↓

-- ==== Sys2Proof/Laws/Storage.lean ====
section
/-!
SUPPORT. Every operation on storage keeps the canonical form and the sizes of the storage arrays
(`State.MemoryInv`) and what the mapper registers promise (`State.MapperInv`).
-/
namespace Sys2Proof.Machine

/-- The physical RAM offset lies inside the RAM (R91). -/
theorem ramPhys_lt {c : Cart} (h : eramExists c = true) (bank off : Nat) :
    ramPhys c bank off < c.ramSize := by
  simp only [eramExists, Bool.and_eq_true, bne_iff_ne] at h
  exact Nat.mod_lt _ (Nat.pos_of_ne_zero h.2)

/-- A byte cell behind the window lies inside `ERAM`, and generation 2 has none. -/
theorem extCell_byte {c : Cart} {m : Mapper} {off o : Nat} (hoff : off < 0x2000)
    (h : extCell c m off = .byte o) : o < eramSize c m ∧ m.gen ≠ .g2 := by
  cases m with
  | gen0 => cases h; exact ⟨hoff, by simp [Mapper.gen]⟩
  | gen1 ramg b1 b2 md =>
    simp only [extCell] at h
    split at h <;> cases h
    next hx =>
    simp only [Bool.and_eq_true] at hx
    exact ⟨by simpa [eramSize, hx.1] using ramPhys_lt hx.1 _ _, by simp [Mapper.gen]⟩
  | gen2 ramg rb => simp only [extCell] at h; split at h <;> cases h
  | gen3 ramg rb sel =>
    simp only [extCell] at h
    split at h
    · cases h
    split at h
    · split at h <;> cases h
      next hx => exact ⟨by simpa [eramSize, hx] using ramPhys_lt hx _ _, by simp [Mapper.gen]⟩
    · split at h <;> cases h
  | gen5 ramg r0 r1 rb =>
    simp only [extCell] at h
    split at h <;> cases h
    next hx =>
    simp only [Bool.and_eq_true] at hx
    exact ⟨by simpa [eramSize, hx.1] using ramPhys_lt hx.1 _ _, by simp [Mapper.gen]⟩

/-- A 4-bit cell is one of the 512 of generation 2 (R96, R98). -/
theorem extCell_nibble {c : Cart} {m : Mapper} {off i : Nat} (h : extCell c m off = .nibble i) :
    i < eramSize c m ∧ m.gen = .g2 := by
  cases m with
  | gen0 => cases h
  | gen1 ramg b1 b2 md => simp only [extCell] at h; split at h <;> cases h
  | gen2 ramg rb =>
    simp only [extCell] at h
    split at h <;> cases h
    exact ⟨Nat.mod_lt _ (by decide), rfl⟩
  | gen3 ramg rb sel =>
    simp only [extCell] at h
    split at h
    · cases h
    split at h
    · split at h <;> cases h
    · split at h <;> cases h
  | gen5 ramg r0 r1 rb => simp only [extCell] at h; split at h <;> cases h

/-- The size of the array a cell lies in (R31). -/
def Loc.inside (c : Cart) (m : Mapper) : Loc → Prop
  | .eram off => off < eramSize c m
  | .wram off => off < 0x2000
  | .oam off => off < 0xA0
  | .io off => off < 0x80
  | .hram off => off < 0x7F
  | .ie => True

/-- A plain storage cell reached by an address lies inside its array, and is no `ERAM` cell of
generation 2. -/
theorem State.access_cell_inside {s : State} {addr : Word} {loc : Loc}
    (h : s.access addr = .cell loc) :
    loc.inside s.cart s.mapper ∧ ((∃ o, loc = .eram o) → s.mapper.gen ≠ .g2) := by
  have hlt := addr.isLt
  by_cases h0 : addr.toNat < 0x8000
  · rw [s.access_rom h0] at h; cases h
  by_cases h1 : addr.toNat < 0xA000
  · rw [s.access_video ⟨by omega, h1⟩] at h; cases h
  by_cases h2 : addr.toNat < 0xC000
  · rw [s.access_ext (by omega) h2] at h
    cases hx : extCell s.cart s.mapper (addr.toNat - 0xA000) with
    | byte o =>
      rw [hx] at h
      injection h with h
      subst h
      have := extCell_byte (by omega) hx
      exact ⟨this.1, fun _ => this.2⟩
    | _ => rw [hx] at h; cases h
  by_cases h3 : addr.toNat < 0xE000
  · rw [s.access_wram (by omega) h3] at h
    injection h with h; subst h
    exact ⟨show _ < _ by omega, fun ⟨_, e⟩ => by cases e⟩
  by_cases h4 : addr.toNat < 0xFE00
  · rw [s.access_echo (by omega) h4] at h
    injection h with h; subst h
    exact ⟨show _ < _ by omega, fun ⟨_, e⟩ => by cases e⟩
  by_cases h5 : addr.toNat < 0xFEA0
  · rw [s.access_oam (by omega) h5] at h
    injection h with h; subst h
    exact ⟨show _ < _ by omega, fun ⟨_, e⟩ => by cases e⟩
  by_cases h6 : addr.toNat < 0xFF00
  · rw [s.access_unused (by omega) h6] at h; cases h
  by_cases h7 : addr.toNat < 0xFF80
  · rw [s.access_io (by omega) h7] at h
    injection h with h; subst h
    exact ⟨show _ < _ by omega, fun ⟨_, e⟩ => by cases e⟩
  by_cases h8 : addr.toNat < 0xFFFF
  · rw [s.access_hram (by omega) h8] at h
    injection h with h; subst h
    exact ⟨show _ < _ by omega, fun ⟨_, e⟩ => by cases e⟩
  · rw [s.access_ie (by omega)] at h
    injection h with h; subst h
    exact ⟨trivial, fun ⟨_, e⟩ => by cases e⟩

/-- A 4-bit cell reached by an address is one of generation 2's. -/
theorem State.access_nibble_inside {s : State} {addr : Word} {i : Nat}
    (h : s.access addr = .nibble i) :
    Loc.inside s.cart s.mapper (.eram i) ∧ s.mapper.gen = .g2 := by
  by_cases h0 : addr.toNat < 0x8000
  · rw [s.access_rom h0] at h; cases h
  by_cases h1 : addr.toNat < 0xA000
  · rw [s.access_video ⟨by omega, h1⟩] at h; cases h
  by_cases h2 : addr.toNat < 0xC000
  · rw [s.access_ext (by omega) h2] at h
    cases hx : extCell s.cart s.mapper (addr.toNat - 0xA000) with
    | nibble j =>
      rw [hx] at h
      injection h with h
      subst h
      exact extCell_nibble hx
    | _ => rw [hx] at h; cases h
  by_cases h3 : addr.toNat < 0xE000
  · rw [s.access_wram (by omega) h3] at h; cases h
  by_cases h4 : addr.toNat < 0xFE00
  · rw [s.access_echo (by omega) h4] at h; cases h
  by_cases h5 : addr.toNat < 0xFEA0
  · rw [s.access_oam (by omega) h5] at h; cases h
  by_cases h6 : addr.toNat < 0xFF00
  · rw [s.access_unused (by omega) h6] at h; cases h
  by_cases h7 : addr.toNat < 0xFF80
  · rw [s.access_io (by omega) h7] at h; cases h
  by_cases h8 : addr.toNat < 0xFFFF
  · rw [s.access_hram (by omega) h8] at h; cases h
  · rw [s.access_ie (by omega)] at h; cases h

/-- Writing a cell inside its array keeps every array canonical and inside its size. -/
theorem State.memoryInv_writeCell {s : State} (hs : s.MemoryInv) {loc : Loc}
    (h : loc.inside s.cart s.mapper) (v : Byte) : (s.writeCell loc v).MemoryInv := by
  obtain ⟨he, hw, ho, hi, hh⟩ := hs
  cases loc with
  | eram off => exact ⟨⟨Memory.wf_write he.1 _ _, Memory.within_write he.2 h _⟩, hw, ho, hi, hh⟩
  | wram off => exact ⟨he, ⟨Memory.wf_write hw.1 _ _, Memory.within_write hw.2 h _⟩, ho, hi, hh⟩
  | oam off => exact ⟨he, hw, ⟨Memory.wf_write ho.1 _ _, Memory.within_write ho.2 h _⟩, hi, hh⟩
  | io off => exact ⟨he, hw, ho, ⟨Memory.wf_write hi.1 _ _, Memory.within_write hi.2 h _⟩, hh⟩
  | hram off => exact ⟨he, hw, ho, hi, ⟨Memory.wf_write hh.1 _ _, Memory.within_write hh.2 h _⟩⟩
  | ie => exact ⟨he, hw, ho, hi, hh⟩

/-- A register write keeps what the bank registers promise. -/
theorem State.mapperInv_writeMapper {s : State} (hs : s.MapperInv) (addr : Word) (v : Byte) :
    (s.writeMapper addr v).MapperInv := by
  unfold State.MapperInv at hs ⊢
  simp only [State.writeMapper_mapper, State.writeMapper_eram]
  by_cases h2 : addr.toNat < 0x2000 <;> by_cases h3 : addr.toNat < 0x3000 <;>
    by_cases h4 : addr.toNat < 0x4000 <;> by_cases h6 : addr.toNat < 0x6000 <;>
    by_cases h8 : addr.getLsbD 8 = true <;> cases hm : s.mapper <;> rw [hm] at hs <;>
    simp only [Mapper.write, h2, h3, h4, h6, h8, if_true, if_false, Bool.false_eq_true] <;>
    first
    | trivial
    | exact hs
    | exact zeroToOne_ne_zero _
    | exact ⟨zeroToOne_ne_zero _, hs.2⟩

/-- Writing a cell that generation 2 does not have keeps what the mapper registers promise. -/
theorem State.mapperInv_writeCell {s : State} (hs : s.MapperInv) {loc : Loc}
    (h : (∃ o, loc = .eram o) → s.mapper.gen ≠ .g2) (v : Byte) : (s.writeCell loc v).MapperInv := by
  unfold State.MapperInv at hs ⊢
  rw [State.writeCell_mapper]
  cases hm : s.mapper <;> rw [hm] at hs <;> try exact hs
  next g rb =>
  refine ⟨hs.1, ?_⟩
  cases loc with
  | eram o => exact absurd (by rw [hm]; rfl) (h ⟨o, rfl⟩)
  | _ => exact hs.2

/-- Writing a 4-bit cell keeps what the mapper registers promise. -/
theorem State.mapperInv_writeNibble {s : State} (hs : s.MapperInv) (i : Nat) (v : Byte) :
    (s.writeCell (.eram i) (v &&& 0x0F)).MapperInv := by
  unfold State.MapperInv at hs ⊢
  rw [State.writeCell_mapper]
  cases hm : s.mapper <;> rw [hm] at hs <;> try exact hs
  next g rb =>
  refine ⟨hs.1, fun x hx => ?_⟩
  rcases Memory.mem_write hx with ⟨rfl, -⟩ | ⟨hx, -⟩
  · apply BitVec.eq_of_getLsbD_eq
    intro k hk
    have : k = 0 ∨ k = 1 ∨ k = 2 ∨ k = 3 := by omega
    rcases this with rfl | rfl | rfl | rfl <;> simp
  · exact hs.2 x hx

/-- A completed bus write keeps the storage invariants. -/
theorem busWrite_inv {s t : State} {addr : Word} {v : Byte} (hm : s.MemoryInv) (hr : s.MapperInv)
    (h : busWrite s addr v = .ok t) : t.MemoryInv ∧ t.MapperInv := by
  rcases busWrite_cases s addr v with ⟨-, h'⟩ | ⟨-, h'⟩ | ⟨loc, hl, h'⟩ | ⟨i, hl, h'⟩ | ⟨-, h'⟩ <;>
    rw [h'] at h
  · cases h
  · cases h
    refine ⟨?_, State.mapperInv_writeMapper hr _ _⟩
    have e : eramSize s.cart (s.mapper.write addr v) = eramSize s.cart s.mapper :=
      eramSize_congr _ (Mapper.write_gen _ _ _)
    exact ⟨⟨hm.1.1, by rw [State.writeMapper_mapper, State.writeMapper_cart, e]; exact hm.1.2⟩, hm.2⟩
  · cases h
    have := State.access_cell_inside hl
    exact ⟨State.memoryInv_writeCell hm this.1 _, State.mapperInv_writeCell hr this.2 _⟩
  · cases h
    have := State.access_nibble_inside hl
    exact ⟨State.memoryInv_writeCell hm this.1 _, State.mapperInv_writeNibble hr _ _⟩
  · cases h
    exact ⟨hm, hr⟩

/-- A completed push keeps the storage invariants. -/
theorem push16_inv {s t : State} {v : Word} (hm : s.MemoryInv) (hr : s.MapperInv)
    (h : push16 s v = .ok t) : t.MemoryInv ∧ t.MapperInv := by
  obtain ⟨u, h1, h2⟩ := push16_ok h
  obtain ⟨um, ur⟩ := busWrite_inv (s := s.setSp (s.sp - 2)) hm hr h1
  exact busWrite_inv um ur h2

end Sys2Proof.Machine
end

↑
↓

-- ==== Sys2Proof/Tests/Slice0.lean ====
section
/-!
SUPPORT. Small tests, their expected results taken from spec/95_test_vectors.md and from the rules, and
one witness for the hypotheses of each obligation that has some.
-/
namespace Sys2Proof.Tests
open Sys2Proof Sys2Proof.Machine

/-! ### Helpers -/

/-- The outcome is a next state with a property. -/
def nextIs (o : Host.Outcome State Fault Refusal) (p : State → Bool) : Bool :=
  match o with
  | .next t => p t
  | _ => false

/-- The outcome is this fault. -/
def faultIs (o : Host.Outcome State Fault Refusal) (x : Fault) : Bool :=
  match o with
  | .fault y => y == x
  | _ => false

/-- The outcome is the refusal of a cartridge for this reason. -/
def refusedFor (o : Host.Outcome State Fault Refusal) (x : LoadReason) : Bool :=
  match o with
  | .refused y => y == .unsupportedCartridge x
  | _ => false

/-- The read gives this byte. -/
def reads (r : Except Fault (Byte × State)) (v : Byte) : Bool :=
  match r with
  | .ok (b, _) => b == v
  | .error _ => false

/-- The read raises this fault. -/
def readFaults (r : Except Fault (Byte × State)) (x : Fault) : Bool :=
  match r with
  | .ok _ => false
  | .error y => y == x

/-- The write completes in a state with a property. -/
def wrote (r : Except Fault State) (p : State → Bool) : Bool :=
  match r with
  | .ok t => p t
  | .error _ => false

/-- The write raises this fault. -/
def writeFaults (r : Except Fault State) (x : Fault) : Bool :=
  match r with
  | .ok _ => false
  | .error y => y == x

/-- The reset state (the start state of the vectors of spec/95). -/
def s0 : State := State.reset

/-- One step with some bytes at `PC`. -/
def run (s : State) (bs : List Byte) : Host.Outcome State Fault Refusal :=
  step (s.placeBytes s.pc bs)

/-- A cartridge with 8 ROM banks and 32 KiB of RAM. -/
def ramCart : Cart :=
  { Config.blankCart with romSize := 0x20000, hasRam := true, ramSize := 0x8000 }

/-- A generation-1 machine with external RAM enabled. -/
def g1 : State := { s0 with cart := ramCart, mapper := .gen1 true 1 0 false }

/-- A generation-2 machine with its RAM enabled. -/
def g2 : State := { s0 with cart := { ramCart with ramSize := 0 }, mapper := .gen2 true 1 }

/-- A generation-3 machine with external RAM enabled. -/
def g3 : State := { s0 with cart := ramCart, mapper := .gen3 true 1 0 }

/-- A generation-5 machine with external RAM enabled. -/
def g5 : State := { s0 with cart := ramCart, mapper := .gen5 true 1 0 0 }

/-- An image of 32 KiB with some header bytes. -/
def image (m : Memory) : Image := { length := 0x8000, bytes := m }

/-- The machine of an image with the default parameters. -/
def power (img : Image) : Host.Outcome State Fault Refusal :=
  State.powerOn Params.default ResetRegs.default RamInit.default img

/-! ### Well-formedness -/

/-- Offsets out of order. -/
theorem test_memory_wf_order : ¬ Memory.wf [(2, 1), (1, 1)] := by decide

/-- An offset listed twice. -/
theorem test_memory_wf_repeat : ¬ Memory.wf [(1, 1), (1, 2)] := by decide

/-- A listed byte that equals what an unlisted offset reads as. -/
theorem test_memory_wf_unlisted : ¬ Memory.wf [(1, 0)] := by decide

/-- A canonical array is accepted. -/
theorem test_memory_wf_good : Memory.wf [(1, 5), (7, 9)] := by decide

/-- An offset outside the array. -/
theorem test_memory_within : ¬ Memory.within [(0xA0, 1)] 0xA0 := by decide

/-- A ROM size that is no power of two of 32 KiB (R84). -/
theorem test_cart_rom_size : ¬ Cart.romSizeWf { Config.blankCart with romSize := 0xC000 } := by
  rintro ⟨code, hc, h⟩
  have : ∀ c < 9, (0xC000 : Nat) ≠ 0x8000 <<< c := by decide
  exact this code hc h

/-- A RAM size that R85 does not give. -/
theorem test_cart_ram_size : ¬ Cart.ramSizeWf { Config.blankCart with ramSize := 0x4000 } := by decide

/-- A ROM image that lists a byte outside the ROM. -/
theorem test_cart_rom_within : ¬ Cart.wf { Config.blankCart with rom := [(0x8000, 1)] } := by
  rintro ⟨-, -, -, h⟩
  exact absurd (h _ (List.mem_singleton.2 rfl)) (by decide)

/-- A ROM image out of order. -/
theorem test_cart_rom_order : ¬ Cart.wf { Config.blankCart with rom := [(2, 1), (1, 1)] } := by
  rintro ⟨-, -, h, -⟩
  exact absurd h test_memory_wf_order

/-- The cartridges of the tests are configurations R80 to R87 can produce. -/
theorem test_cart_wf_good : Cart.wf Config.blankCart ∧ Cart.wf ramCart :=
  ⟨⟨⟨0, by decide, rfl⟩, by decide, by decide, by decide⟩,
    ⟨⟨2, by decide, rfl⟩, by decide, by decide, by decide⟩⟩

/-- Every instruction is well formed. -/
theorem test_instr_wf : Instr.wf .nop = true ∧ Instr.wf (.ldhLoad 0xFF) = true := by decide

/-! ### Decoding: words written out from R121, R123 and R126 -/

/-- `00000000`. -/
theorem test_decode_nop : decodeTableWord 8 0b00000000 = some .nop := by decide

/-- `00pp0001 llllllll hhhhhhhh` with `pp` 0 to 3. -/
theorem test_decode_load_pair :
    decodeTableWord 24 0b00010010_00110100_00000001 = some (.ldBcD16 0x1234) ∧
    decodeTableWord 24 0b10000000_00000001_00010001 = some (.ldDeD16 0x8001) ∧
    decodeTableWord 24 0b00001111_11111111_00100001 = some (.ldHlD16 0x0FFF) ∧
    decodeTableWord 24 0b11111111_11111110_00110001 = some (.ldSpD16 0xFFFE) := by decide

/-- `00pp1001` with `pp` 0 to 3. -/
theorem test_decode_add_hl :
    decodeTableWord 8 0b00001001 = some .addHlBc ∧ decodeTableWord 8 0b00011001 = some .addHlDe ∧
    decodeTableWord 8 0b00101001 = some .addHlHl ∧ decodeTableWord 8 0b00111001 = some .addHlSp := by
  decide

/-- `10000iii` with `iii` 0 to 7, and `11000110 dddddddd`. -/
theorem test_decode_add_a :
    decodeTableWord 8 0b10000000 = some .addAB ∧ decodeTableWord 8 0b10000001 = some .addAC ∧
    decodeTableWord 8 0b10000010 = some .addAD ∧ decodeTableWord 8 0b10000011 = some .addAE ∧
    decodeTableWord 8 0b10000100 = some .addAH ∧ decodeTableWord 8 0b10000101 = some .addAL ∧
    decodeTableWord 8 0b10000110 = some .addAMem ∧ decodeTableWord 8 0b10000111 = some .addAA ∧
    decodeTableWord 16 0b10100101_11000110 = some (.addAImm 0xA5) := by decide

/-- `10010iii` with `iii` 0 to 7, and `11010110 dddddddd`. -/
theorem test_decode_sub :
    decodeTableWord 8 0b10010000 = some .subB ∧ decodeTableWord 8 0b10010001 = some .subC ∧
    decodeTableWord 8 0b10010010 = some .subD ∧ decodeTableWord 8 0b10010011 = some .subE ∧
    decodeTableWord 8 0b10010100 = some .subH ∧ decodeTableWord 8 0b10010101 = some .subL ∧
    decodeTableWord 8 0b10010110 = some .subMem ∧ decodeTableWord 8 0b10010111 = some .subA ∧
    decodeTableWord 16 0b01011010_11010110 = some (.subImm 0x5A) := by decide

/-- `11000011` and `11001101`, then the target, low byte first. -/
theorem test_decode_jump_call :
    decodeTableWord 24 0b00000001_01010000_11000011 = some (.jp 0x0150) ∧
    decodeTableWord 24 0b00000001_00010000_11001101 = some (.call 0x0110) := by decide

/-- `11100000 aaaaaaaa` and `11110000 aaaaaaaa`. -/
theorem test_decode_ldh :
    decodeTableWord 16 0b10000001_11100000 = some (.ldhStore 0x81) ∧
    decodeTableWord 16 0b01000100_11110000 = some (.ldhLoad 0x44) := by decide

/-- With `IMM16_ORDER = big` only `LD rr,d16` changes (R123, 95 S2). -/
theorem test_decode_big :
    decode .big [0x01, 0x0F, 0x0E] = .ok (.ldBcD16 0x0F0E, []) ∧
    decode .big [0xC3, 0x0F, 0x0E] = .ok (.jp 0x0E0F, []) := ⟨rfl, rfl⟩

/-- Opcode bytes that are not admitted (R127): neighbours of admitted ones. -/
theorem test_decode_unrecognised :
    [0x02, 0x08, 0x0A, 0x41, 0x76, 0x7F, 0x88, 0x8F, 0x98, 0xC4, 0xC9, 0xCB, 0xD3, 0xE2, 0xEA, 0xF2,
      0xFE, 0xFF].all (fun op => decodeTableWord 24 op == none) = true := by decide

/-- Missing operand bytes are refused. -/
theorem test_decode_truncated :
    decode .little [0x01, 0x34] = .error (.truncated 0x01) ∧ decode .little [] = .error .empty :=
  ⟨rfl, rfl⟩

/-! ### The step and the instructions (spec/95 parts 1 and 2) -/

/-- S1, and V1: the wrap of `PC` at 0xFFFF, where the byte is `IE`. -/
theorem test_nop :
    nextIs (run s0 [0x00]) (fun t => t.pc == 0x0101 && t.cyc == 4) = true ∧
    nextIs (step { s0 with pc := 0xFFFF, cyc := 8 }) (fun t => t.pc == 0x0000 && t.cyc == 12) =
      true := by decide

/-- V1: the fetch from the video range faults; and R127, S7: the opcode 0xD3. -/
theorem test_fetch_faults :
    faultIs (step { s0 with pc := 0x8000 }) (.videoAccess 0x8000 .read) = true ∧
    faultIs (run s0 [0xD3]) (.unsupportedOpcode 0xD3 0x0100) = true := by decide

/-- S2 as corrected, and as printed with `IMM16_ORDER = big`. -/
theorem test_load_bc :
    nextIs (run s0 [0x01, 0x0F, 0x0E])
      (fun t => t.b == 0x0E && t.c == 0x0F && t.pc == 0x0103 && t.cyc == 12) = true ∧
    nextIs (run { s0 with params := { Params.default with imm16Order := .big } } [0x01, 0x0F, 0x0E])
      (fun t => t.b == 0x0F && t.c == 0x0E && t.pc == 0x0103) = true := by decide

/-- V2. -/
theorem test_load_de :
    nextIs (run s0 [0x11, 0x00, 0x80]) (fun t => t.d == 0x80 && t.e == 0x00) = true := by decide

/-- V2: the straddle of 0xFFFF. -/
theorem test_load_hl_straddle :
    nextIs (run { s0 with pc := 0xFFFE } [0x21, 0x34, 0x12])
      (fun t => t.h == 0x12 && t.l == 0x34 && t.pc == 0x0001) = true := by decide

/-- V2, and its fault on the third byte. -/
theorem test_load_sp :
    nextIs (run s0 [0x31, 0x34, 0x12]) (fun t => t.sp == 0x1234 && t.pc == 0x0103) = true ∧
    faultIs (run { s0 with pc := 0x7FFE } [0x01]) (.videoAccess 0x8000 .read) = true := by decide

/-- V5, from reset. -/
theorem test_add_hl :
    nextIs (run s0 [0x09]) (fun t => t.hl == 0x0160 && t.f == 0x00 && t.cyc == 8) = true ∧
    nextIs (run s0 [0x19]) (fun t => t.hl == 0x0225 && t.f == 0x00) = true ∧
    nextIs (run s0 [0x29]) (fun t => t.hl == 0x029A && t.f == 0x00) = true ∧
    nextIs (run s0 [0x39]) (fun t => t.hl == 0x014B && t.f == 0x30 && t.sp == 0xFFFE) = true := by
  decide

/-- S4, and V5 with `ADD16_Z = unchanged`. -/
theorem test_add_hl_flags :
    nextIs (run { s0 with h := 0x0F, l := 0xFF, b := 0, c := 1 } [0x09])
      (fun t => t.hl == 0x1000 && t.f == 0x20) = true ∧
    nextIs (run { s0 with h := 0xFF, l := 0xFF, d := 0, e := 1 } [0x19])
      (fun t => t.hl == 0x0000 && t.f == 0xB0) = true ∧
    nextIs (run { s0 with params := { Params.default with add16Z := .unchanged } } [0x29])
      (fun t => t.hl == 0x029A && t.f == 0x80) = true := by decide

↑
↓

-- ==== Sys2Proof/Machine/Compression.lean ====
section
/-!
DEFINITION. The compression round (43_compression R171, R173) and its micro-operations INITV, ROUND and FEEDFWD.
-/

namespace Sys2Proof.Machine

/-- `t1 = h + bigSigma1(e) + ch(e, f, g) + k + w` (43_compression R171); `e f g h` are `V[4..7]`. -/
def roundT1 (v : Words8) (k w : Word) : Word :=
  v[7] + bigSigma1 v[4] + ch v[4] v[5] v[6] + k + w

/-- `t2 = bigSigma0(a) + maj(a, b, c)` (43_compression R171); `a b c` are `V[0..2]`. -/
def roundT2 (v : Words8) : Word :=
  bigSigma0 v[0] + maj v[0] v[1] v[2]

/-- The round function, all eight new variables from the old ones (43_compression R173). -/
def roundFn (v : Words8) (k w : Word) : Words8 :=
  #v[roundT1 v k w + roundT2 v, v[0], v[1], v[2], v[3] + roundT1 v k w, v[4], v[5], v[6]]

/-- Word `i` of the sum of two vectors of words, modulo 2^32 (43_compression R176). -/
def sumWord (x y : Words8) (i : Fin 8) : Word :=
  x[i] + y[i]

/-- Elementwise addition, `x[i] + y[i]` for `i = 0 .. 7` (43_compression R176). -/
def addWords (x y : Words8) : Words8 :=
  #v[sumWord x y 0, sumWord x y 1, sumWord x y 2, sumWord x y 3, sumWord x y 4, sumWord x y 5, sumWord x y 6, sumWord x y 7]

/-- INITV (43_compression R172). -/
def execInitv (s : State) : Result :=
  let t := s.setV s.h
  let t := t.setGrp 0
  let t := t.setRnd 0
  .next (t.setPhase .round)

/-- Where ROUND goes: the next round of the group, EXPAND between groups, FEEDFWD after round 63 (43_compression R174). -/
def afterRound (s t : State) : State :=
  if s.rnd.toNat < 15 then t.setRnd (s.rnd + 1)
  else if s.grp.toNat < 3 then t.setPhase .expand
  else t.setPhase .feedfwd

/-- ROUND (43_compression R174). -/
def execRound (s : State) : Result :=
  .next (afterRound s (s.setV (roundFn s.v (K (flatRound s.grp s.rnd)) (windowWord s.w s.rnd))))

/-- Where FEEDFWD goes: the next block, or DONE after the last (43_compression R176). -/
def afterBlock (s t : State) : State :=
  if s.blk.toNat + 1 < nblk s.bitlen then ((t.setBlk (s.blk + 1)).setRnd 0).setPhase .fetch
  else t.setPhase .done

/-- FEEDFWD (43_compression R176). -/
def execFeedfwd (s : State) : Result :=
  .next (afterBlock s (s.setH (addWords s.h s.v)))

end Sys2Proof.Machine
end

↑

__Assignment__:
Please give the number of lines in the entries above that hold "ones", with no other words.

__Answer space__:
2